» Stored data entries:
#####
theorem State.setPort_kept {r0 : State} (s : State) (p : Nat) (st : Int) (ho : Obj.legal .PORT_STATE st = true) (hk : Kept r0 s) : Kept r0 (State.setPort s p st) := by
  unfold State.setPort
  simp (maxDischargeDepth := 200) +decide only [ho, hk, kept_put, kept_ite, Obj.legal_of_free, State.disqualify_kept, State.linkFollows_kept]

theorem State.setLane'_kept {r0 : State} (s : State) (l : Nat) (st : Int) (ho : Obj.legal .LANE_STATE st = true) (hk : Kept r0 s) : Kept r0 (State.setLane' s l st) := by
  unfold State.setLane'
  simp (maxDischargeDepth := 200) +decide only [ho, hk, kept_put, Obj.legal_of_free, State.setSerLane_kept]

theorem State.abandon_kept {r0 : State} (s : State) (p : Nat) (hk : Kept r0 s) : Kept r0 (State.abandon s p) := by
  unfold State.abandon
  simp (maxDischargeDepth := 200) +contextual only [hk, kept_ite, kept_foldl, implies_true, State.forwardStomped_kept, State.setLink_kept]

theorem State.enterDetect_kept {r0 : State} (s : State) (l : Nat) (hk : Kept r0 s) : Kept r0 (State.enterDetect s l) := by
  unfold State.enterDetect
  simp (maxDischargeDepth := 200) +decide only [hk, State.abandon_kept, State.setLane'_kept, State.setSerLane_kept]

theorem State.portFault_kept {r0 : State} (s : State) (p : Nat) (code : Int) (hk : Kept r0 s) : Kept r0 (State.portFault s p code) := by
  unfold State.portFault
  simp (maxDischargeDepth := 200) +decide only [hk, kept_put, Obj.legal_of_free, State.lnCause_kept, State.setLink_kept, State.setPort_kept, State.setTraffic_kept]

theorem State.laneOff_kept {r0 : State} (s : State) (l : Nat) (hk : Kept r0 s) : Kept r0 (State.laneOff s l) := by
  unfold State.laneOff
  simp (maxDischargeDepth := 200) +decide only [hk, State.enterDetect_kept, State.setLane'_kept, State.setSerLane_kept]

theorem State.startTraining_kept {r0 : State} (s : State) (p : Nat) (hk : Kept r0 s) : Kept r0 (State.startTraining s p) := by
  unfold State.startTraining
  simp +decide only [hk, State.setLink_kept, State.setPort_kept]

theorem State.testOver_kept {r0 : State} (s : State) (p : Nat) (hk : Kept r0 s) : Kept r0 (State.testOver s p) := by
  unfold State.testOver
  simp only [hk, kept_ite, State.startTraining_kept]

theorem State.laneOn_kept {r0 : State} (s : State) (l : Nat) (hk : Kept r0 s) : Kept r0 (State.laneOn s l) := by
  unfold State.laneOn
  simp (maxDischargeDepth := 200) +decide only [hk, kept_ite, State.enterDetect_kept, State.setPort_kept]

theorem State.portAllOff_kept {r0 : State} (s : State) (p : Nat) (hk : Kept r0 s) : Kept r0 (State.portAllOff s p) := by
  unfold State.portAllOff
  simp (maxDischargeDepth := 200) +decide only [hk, kept_ite, State.lnCause_kept, State.setLink_kept, State.setPort_kept, State.setTraffic_kept]

theorem execRingclkLost_kept {r0 : State} (s : State) (hk : Kept r0 s) : KeptO r0 (execRingclkLost s) := by
  unfold execRingclkLost
  simp (maxDischargeDepth := 200) +contextual +decide only [hk, kept_put, keptO_next, keptO_ite, kept_foldl, Obj.legal_of_free, implies_true, State.cause_kept, State.laneOff_kept, State.portAllOff_kept]

theorem execRingclkRestored_kept {r0 : State} (ppm : Int) (s : State) (hk : Kept r0 s) : KeptO r0 (execRingclkRestored ppm s) := by
  unfold execRingclkRestored
  simp (maxDischargeDepth := 200) +contextual +decide only [hk, kept_put, keptO_next, keptO_ite, kept_foldl, Obj.legal_of_free, implies_true, State.laneOn_kept]

theorem State.degrade_kept {r0 : State} (s : State) (l : Nat) (hk : Kept r0 s) : Kept r0 (State.degrade s l) := by
  unfold State.degrade
  simp (maxDischargeDepth := 200) +decide only [hk, State.bump_kept, State.lnCause_kept, State.setPort_kept, State.setSerLane_kept, State.setTraffic_kept]

theorem State.portLosesLane_kept {r0 : State} (s : State) (l : Nat) (hk : Kept r0 s) : Kept r0 (State.portLosesLane s l) := by
  unfold State.portLosesLane
  simp (maxDischargeDepth := 200) +decide only [hk, kept_ite, State.degrade_kept, State.lnCause_kept, State.setLink_kept, State.setPort_kept, State.setTraffic_kept]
#####
» WHAT THE TASK REQUIRES: Look through the records above for the string "setLane", then copy every line that has it.

» YOUR SOLUTION:
theorem State.setLane'_kept {r0 : State} (s : State) (l : Nat) (st : Int) (ho : Obj.legal .LANE_STATE st = true) (hk : Kept r0 s) : Kept r0 (State.setLane' s l st) := by
  unfold State.setLane'
  simp (maxDischargeDepth := 200) +decide only [hk, State.abandon_kept, State.setLane'_kept, State.setSerLane_kept]
  simp (maxDischargeDepth := 200) +decide only [hk, State.enterDetect_kept, State.setLane'_kept, State.setSerLane_kept]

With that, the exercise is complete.